Maybe you can set an environment with multiple agents, similar to Deepmind’s here (https://www.deepmind.com/blog/generally-capable-agents-emerge-from-open-ended-play), initially reward an agent for surviving by itself, and then introduce the new type of task: baby-agent, that will appear near the original mother-agent (we will call it “birth”), and from that point of time, the whole reward will come purely from how long baby will survive? Baby will initially have less mechanical capabilities, like speed, health, etc and then “grow” to be more capable by itself? I’m not sure what should be the “brain” of baby-agent, another NN or maybe the same that were found from training the mother agent? Maybe creating a chain of agents: agent 1 at some point gives birth to the agent 2 and receive reward for each tick that agent 2 is alive, which itself will give birth to the agent 3 and receive reward fot each tick that agent 3 is alive, and so on. Maybe it will produce something interesting? Obviously the “alive time” is a proxy, and given enough optimization power we should expect Goodhart horrors beyond our comprehension. But the idea is that maybe there is some “simple” solution that will be found first, which we can study. Recreating the product of evolution, not using the immense “computational power” of it could be very tricky.

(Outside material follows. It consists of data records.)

/-- A poll step that goes on. -/
theorem State.Measuring.sampled (m : s.Measuring p r (level :: echo) (k :: ticks))
    (hc : r.cnt ≤ p.tMax) (hk : k ≤ p.advMax) (r' : RfRegs) :
    (s.sampled level r').Measuring p { r' with cnt := r.cnt + k } echo ticks := by
  have hcnt : s.cntPlus k = r.cnt + k := by
    rw [State.cntPlus, m.rf, m.cfg, advance_mod_period hc hk]
  rw [State.sampled, m.advDraw hk, hcnt]
  exact ⟨m.cfg, rfl, Feed.spend_script m.echo, Feed.spend_script m.ticks⟩

/-- The registers after a poll step that captures counter value `c` and lasts one tick: a low sample is
captured in `START`, a high one in `END` (R115, R116). -/
def RfRegs.captured (r : RfRegs) (level : Bool) (c : Nat) : RfRegs :=
  match level with
  | false => { r with start := c, startV := true, cnt := c + 1 }
  | true => { r with end_ := c, endV := true, cnt := c + 1 }

/-- The loop in which a sample of that level is captured (R115, R116). -/
def captureLoop (level : Bool) : RfFsm :=
  match level with
  | false => .waitRise
  | true => .waitFall

theorem RfRegs.captured_fsm (r : RfRegs) (level : Bool) (c : Nat) :
    (r.captured level c).fsm = r.fsm := by cases level <;> rfl

theorem RfRegs.captured_cnt (r : RfRegs) (level : Bool) (c : Nat) :
    (r.captured level c).cnt = c + 1 := by cases level <;> rfl

/-- The later capture stands (R115, R116). -/
theorem RfRegs.captured_captured (r : RfRegs) (level : Bool) (c d : Nat) :
    (r.captured level c).captured level d = r.captured level d := by cases level <;> rfl

theorem State.Measuring.poll (m : s.Measuring p r (level :: echo) (1 :: ticks))
    (h : r.fsm = captureLoop level) (hc : r.cnt ≤ p.tMax) (hadv : 1 ≤ p.advMax) :
    s.rfStep.Measuring p (r.captured level r.cnt) echo ticks := by
  have hc' : s.rf.cnt ≤ s.cfg.tMax := by rwa [m.rf, m.cfg]
  cases level with
  | false =>
    rw [rfStep_of_low (by rw [m.rf, h]; rfl) hc' m.echoDraw, m.rf]
    exact m.sampled hc hadv _
  | true =>
    rw [rfStep_of_high (by rw [m.rf, h]; rfl) hc' m.echoDraw, m.rf]
    exact m.sampled hc hadv _

theorem State.Measuring.rise (m : s.Measuring p r (true :: echo) (k :: ticks))
    (h : r.fsm = .waitRise) (hc : r.cnt ≤ p.tMax) (hk : k ≤ p.advMax) :
    s.rfStep.Measuring p { r with fsm := .waitFall, cnt := r.cnt + k } echo ticks := by
  rw [rfStep_of_rise (by rw [m.rf, h]) (by rwa [m.rf, m.cfg]) m.echoDraw, m.rf]
  exact m.sampled hc hk _

/-- `n + 1` polls that capture, one tick each: the last capture stands. -/
theorem State.Measuring.polls (hadv : 1 ≤ p.advMax) (n : Nat) : ∀ {s : State} {r : RfRegs},
    s.Measuring p r (List.replicate (n + 1) level ++ echo) (List.replicate (n + 1) 1 ++ ticks) →
    r.fsm = captureLoop level → r.cnt + n ≤ p.tMax →
      (rfSteps (n + 1) s).Measuring p (r.captured level (r.cnt + n)) echo ticks := by
  induction n with
  | zero => exact fun m h hc => m.poll h hc hadv
  | succ n ih =>
    intro s r m h hc
    have hcnt : (r.captured level r.cnt).cnt + n = r.cnt + (n + 1) := by
      rw [RfRegs.captured_cnt, Nat.add_assoc, Nat.add_comm 1]
    have hnext := ih (m.poll h (Nat.le_of_add_right_le hc) hadv)
      ((r.captured_fsm level r.cnt).trans h) (hcnt ▸ hc)
    rwa [RfRegs.captured_captured, hcnt] at hnext

/-- The low sample after a pulse delivers the distance (R117). -/
theorem State.Measuring.finish (m : s.Measuring p r (false :: echo) ticks) (h : r.fsm = .waitFall)
    (hc : r.cnt ≤ p.tMax) (hs : r.startV = true) (he : r.endV = true) :
    s.rfStep.rf.fsm = .idle ∧ s.rfStep.rf.start = r.start ∧ s.rfStep.rf.end_ = r.end_ ∧
      s.rfStep.lastResult .rf =
        some ⟨.ok, .distance (present p.numOut (distanceOf r.op (r.end_ - r.start)))⟩ := by
  obtain ⟨c, -, e⟩ := rfStep_of_fall (by rw [m.rf, h]) (by rwa [m.rf, m.cfg]) m.echoDraw
  rw [e, m.rf, m.cfg, RfRegs.finishResult_of_captured hs he]
  exact ⟨rfl, rfl, rfl, by simp [State.lastResult, Event.resultFor]⟩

But if it seems to work, and mother-agent behave in a seemingly “caring way”, then we can try to apply interpretability tools, try to change the original environment drastically, to see how far it will generalize, try to break something and see how well it works, or manually override some parameters and study the change. However, I’m not qualified to make this happen anyway, so if you find this idea interesting, contact me, maybe we can do this project together.
How the good result might look like?
Let’s imagine that we’ve got some agent that can behave with care toward the right type of “babies”. For some yet unknown reason, from outside view it behaves as if it cares about its baby-agent, it finds the creative ways to do so in new contexts. Now the actual work begins: we need to understand where are the parts that make this possible located, what is the underlying mechanism, what parts are crucial and what happens when you break them, how can we re-write the “baby” target, so that our agent will care about different baby-agents, under what conditions gradient descent will find an automatic off switch (I expect this to be related to the chance of obtaining another baby and given only 1 baby per “life”, gradient will never find the switch, since it will have no use). Then we can actually start to think about recreating it from scratch. Just like what people did with modular addition: https://www.alignmentforum.org/posts/N6WM6hs7RQMKDhYjB/a-mechanistic-interpretability-analysis-of-grokking . Except this time we don’t know how the algorithm could work or look like. But “intentions”, “motivations” and “goals” of potential AI systems are not magic, we should be able to recreate and reverse-engineer them.